/-- Who keeps an item for a station (R167): the Dispatch Unit, the Track Claim Unit, the Spoilage Counter, or the owner of the report
that an ACCEPTED or REFUSED answers (R169). -/
inductive Owner | dsp | tcu | spc | report
deriving DecidableEq, Repr

/-- A kept item with its owner (R167). -/
structure KeptItem where
  owner : Owner
  cmd : Cmd
deriving DecidableEq, Repr

/-- A live station record (R161) with its offer order (R167); its address is its key. -/
structure Station where
  place : Nat
  role : Role
  silent : Bool
  miss : Nat
  reduced : Nat
  out : List Cmd
  offer : List KeptItem
deriving DecidableEq, Repr

/-- The exchange in progress (R162), with the µs left of its window and its place in its station's turn (R164). -/
structure Exchange where
  addr : Nat
  windowOpen : Bool
  left : Nat
  turn : Nat
  /-- The line rate the exchange began with (R165). -/
  rate : Rate
deriving DecidableEq, Repr

/-- The receiver (R159): hunting, or a frame under way with its address and whether the exchange in progress is decided by it. -/
inductive Receiver
  | hunting
  | frame (addr : Nat) (decides : Bool)
deriving DecidableEq, Repr

/-- The kinds of a broadcast (R168). -/
inductive Broadcast | allHalt | resume
deriving DecidableEq, Repr

/-- What the part drives on the station line (R168, R176). -/
inductive LineOut
  | lineBreak
  | frame (bytes : List Byte)
deriving DecidableEq, Repr

/-! ## Plant port and attention -/

/-- The states of the port (R170). -/
inductive PortState | idle | receiving | working | answer
deriving DecidableEq, Repr

/-- The status values of an answer (R172). -/
inductive Status | ok | busy | badArgument | badState | notFound | duplicate | full | limit
deriving DecidableEq, Repr

/-- An answer frame (R177). -/
structure Answer where
  status : Status
  kind : Nat
  payload : List Byte
deriving DecidableEq, Repr

/-- The Plant Port (R170). READY is asserted exactly in ANSWER. -/
structure Port where
  state : PortState
  held : Option Instr
  answer : Option Answer
deriving DecidableEq, Repr

/-- An idle port. -/
def Port.cold : Port := ⟨.idle, none, none⟩

/-- The conditions of the attention set, in the order of R174. -/
inductive Cond
  | coldStart | warmStart | storeFull | rollDiscrepancy | stockShort | orderFailed | vehicleStalled | stationSilent
  | lineBreak | spliceLate | measureLost | makereadyExcess | targetReached
deriving DecidableEq, Repr

/-- A present entry of the attention set (R174). -/
structure AttnEntry where
  subject : Nat
  count : Nat
deriving DecidableEq, Repr

/-! ## Retention Monitor -/

/-- The start kind (chapter 11). -/
inductive StartKind | cold | warm
deriving DecidableEq, Repr

/-- The start cause (chapter 11). -/
inductive StartCause | power | restart | wake
deriving DecidableEq, Repr

/-- The standby state (chapter 11). -/
inductive Standby | running | entering | standby
deriving DecidableEq, Repr

/-! ## Outputs of the latest step -/

/-- An output pin. -/
inductive Pin
  | drive (s : Nat)
  | paste (s : Nat)
  | brake (s : Nat)
  | stop (line : Nat)
deriving DecidableEq, Repr

/-- A change of an output pin. -/
structure Edge where
  pin : Pin
  up : Bool
deriving DecidableEq, Repr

|---|

* Exercise directions *
Count, in the listing, each line that holds the string "rate", then give the count and nothing else.

* Task result *
2